===== RECORDS FOR THIS TASK

theorem State.pageProgram_job {j : Job} (hq : s.fst.queue = [])
    (hj : s.jobs.list.find? (fun j => j.state == .running && !j.ended && decide (0 < j.pageCount)) = some j) :
    s.pageProgram code mismatch = if s.safe then s else s.jobPage j code mismatch := by
  rw [State.pageProgram, h3, Bool.not_true, if_neg Bool.false_ne_true, hq]
  dsimp only
  rw [hj]

end

section
variable {s u v : State} {j : Job} {code : Nat}

theorem State.jobPage_low (mismatch : Bool) (h : s.holdUp code = (false, u)) :
    s.jobPage j code mismatch = (u.endJob j.tag 1 0 0).fault 14 0 := by
  unfold State.jobPage
  rw [h]
  rfl

/-- A page whose bytes are all new. -/
theorem State.jobPage_whole {x : State} {p at_ : Nat} {bs : Bytes} {mismatch : Bool} (h : s.holdUp code = (true, u)) (hlen : bs.length = 256)
    (hpage : (u.nextPage j = (p, at_, .inl bs) ∧ v = u) ∨ ∃ src n, u.nextPage j = (p, at_, .inr (src, n)) ∧ u.devRead src n = (some bs, v))
    (hx : x = (v.programPage p (mergePage bs at_ bs) mismatch).updJob j.tag
      (fun k => { k with pages := j.pages + 1, pos := max k.pos (j.posAfter (j.pages + 1)) })) :
    s.jobPage j code mismatch = if mismatch then x.endJob j.tag 8 0 0
      else if j.pages + 1 = j.pageCount then x.finishStore { j with pages := j.pages + 1 } else x := by
  unfold State.jobPage
  rw [h]
  dsimp only
  rw [Bool.not_true, if_neg Bool.false_ne_true]
  obtain ⟨hfixed, rfl⟩ | ⟨src, n, hsrc, hread⟩ := hpage
  · rw [hfixed]
    dsimp only
    rw [if_pos hlen, hx]
  · rw [hsrc]
    dsimp only
    rw [hread]
    dsimp only
    rw [if_pos hlen, hx]

end

/-- Settles O47: a submission is the commit of its register pair, a record is read by the effect of the read, and a page is the next
fault record's or the running job's. -/
theorem jobQueue : Obligations.JobQueue := by
  refine ⟨?_, ?_, ?_, ?_⟩
  · intro req o addr s t lo hi a hlo hhi hl hh ha ht
    have hlevel : t.level req = s.level req := ht ▸ s.level_wrShadow req _
    have hexec := execJobSubmit_submits hlo hhi hl hh
    rw [← ha, ← ht] at hexec
    refine ⟨fun hbad => ?_, fun hmod hpriv hin => ?_, fun hmod hpriv => ?_⟩
    · rw [hexec, State.submitAt_misplaced hbad]
    · rw [hexec, State.submitAt_rsMemory hmod hpriv hin, hlevel]
      refine ⟨fun x hx => ?_, fun d x w u hx hw => ?_⟩
      · rw [hx]
      · rw [hx]
        dsimp only
        rw [hw]
    · rw [hexec, State.submitAt_device hmod hpriv, hlevel]
      refine ⟨fun x hx => ?_, fun d x w u hx hw => ?_⟩
      · rw [hx]
      · rw [hx]
        dsimp only
        rw [hw]
  · intro req o s hc
    refine ⟨fun hnone => ?_, fun c cs hhead => ?_⟩
    · rw [execCplRead_takes hc, State.cplTake_none hnone]
      rfl
    · rw [execCplRead_takes hc, State.cplTake_head hhead]
  · intro tag s t u j hj hrun hend ht hu
    have hexec := execJobComplete_ended hj hrun hend ht hu
    refine ⟨fun hop h3 => ?_, fun hother => ?_⟩
    · rw [hexec, if_pos ⟨hop, h3⟩]
    · rw [hexec, if_neg]
      rintro ⟨hop, h3⟩
      obtain hne | hoff := hother
      · exact hne hop
      · exact Bool.false_ne_true (hoff.symm.trans h3)
  · intro code mismatch s h3
    refine ⟨fun rec more hq => ⟨fun hbusy => ?_, fun hfree => ?_⟩, fun j hq hj => ⟨fun hsafe => ?_, fun u hsafe hhold => ?_,
      fun u p at_ bs v x hsafe hhold hlen hpage hx => ?_⟩⟩
    · exact congrArg Host.Outcome.next ((State.pageProgram_record h3 hq).trans (if_pos hbusy))
    · exact congrArg Host.Outcome.next ((State.pageProgram_record h3 hq).trans (if_neg (ne_true_of_eq_false hfree)))
    · exact congrArg Host.Outcome.next ((State.pageProgram_job h3 hq hj).trans (if_pos hsafe))
    · exact congrArg Host.Outcome.next ((State.pageProgram_job h3 hq hj).trans ((if_neg (by simp [hsafe])).trans
        (State.jobPage_low mismatch hhold)))
    · exact congrArg Host.Outcome.next ((State.pageProgram_job h3 hq hj).trans ((if_neg (by simp [hsafe])).trans
        (State.jobPage_whole hhold hlen hpage hx)))

end Sys2Proof.Machine
end


section
/-! # What a job does when its turn comes (O48) -/

namespace Sys2Proof.Machine

section
variable {tag : BitVec 10} {s u : State} {j : Job} (hj : s.job tag.toNat = some j) (hmay : s.mayStart tag.toNat = true)
  (hu : u = s.updJob tag.toNat (fun k => { k with state := .running }))
include hj hmay hu

/-- A job whose turn has come starts (R569). -/
theorem State.startJob_turn {op : Nat} (hop : j.op = op) (body : Job → State → State) : s.startJob tag.toNat op body = body j u := by
  unfold State.startJob
  rw [hj, hu]
  exact if_pos ⟨hop, hmay⟩

/-! ## CAL_STORE (R580, R584) -/

section
variable (hop : j.op = 3)
include hop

==========

§ WHAT THE EXERCISE ASKS:
List every line from the entries above in which "hlevel" appears.

§ WRITTEN SOLUTION:
    have hlevel : t.level req = s.level req := ht ▸ s.level_wrShadow req _
    · rw [hexec, State.submitAt_rsMemory hmod hpriv hin, hlevel]
    · rw [hexec, State.submitAt_device hmod hpriv, hlevel]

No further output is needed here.